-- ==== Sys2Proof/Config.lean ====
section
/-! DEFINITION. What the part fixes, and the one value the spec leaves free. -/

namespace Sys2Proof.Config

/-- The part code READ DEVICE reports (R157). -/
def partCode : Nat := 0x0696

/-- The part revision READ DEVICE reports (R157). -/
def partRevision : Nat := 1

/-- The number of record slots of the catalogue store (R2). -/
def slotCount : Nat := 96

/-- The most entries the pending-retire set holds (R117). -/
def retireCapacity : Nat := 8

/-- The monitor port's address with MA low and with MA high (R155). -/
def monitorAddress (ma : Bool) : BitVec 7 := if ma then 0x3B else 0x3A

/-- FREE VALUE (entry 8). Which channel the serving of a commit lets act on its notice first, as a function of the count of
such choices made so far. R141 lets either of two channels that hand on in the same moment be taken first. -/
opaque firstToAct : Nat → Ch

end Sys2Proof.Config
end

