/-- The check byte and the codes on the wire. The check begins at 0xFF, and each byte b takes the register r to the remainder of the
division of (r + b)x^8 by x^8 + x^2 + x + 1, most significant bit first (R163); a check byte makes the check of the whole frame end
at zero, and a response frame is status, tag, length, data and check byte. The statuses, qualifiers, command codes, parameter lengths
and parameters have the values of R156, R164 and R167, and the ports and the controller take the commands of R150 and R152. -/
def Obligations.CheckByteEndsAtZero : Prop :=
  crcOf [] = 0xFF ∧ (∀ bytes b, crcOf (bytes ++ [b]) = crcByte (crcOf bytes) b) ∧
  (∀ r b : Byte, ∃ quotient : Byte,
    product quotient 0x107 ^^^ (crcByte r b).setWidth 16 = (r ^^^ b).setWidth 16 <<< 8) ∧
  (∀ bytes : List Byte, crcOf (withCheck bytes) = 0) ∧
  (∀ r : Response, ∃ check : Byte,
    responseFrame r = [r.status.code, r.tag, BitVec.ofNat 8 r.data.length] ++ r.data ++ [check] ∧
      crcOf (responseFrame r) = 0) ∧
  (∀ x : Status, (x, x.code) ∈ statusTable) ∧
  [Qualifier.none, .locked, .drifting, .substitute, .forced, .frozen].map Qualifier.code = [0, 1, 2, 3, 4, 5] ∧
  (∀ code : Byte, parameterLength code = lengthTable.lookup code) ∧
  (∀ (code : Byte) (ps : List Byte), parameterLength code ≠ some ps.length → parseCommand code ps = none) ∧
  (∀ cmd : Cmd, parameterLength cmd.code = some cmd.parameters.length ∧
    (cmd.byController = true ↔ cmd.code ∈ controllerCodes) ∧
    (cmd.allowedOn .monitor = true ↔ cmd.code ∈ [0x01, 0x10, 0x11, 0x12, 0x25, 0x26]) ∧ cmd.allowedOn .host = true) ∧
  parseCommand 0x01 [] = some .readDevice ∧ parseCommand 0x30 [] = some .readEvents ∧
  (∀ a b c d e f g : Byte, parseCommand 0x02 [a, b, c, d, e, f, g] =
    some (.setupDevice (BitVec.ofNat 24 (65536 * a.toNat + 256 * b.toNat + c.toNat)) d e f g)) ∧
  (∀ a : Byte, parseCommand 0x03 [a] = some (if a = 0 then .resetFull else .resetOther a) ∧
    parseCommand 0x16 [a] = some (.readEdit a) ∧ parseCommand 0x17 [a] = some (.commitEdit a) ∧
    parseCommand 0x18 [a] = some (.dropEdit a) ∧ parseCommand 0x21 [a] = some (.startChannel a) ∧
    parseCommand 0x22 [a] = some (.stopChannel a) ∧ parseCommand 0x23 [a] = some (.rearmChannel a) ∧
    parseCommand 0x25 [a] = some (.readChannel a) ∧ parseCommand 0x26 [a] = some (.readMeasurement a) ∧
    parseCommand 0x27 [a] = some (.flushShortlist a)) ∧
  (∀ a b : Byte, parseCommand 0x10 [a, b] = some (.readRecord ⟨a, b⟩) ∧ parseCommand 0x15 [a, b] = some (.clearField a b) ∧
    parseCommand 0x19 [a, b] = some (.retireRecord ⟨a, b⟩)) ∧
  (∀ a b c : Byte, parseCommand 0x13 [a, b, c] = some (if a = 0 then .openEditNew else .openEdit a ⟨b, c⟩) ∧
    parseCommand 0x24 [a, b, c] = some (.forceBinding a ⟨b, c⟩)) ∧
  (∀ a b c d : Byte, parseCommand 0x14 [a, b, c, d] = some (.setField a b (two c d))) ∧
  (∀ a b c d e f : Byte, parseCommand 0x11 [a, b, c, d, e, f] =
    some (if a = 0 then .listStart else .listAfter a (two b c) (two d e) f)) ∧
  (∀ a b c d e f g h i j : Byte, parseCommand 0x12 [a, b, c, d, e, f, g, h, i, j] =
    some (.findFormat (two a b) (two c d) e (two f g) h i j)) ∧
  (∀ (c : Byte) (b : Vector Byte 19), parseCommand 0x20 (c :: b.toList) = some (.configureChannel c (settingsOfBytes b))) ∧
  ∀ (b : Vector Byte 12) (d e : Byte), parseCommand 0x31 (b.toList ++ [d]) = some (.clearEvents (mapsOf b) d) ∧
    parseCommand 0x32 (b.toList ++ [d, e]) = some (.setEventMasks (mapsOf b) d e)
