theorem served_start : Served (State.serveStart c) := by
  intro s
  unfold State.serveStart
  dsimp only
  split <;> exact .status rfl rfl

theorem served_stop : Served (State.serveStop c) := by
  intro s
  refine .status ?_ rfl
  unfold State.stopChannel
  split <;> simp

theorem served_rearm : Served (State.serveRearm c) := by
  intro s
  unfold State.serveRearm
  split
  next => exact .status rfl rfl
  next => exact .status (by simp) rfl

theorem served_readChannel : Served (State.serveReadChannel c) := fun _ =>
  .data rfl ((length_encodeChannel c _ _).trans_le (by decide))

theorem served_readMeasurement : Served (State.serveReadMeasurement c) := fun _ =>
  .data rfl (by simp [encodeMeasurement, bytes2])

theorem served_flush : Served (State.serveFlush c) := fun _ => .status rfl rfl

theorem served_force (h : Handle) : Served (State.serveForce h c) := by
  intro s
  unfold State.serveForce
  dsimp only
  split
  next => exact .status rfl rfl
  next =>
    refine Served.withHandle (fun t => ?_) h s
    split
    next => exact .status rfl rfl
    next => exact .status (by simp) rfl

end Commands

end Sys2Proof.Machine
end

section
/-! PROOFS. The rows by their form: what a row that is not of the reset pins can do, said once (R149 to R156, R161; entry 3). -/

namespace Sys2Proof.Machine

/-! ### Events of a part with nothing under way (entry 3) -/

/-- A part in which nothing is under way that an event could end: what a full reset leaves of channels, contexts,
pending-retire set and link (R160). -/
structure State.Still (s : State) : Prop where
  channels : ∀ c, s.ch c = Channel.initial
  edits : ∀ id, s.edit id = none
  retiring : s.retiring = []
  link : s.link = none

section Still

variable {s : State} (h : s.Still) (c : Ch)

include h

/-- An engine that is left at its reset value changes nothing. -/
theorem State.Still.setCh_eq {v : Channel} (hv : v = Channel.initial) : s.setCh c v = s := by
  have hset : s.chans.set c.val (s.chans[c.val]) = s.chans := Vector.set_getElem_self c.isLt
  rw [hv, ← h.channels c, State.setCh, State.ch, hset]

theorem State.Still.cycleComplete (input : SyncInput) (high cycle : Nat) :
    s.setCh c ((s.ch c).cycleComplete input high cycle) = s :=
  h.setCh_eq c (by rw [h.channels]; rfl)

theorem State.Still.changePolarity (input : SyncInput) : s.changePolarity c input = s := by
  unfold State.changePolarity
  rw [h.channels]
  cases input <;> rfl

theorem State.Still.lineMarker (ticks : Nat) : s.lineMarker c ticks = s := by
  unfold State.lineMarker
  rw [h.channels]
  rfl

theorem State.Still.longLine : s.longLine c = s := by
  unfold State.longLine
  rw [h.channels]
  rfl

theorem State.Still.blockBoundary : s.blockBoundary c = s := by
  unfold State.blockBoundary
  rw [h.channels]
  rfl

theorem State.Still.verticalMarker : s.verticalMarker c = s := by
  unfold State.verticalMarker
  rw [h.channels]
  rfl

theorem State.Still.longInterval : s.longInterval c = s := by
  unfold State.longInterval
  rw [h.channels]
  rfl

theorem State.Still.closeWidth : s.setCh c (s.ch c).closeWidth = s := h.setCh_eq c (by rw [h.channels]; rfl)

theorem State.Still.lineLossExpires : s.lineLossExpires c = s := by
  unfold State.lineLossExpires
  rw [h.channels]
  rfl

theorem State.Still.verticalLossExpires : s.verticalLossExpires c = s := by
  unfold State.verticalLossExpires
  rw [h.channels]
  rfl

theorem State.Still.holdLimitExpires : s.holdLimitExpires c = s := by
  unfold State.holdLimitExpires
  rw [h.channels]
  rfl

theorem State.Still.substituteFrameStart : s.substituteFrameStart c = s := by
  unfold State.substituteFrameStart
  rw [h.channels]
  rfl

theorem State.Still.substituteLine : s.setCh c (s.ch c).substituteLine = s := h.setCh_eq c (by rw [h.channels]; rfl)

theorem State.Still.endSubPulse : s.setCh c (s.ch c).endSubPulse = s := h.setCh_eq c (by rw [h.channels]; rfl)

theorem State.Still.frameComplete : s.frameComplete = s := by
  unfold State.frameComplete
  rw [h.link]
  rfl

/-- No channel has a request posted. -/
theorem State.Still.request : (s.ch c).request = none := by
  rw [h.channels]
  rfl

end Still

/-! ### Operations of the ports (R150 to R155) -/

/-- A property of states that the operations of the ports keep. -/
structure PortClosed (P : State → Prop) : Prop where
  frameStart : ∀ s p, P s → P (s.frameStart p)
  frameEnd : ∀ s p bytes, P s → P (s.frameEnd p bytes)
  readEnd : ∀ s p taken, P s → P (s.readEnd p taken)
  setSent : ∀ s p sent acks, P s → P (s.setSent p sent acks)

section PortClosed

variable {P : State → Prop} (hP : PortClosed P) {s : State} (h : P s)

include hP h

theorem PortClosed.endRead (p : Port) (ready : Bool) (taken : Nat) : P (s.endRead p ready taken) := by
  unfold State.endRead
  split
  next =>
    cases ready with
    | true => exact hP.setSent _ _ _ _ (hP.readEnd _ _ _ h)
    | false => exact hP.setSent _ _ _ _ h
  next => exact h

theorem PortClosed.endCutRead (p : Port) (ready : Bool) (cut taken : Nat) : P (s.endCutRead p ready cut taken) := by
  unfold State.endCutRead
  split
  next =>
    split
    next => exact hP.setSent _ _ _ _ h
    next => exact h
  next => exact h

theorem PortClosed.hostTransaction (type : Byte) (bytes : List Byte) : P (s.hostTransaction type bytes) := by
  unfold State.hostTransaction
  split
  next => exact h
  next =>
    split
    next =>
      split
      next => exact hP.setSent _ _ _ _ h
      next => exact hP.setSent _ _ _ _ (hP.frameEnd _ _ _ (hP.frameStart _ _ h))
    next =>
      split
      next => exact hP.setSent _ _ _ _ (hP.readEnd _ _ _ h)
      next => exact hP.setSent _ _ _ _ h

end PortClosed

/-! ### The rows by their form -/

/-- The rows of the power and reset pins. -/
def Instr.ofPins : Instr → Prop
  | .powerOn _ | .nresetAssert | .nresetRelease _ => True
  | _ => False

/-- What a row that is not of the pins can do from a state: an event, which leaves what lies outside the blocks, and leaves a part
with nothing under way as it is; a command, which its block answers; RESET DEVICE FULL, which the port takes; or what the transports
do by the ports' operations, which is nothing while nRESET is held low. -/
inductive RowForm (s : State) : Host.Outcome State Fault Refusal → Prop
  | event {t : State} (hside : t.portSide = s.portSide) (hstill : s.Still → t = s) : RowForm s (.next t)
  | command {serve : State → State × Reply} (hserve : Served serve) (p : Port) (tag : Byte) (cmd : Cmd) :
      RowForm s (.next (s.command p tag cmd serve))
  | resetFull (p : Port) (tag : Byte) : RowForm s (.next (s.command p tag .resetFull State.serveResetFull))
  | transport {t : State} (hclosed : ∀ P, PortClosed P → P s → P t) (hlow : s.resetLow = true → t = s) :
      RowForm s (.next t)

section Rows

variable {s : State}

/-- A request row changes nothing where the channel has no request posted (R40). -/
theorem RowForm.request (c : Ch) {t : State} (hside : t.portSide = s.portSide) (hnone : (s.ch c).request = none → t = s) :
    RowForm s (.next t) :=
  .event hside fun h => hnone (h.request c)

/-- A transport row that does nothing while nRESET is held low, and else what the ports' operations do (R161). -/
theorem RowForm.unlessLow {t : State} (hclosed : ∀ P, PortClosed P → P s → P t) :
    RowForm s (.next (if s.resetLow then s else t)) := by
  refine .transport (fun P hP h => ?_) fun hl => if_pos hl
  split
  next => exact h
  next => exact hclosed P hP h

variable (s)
═══
Problem description:
Where a line of the material above holds the string "variable", copy that line.

Problem solution:
variable {s : State} (h : s.Still) (c : Ch)
variable {P : State → Prop} (hP : PortClosed P) {s : State} (h : P s)
variable {s : State}
variable (s)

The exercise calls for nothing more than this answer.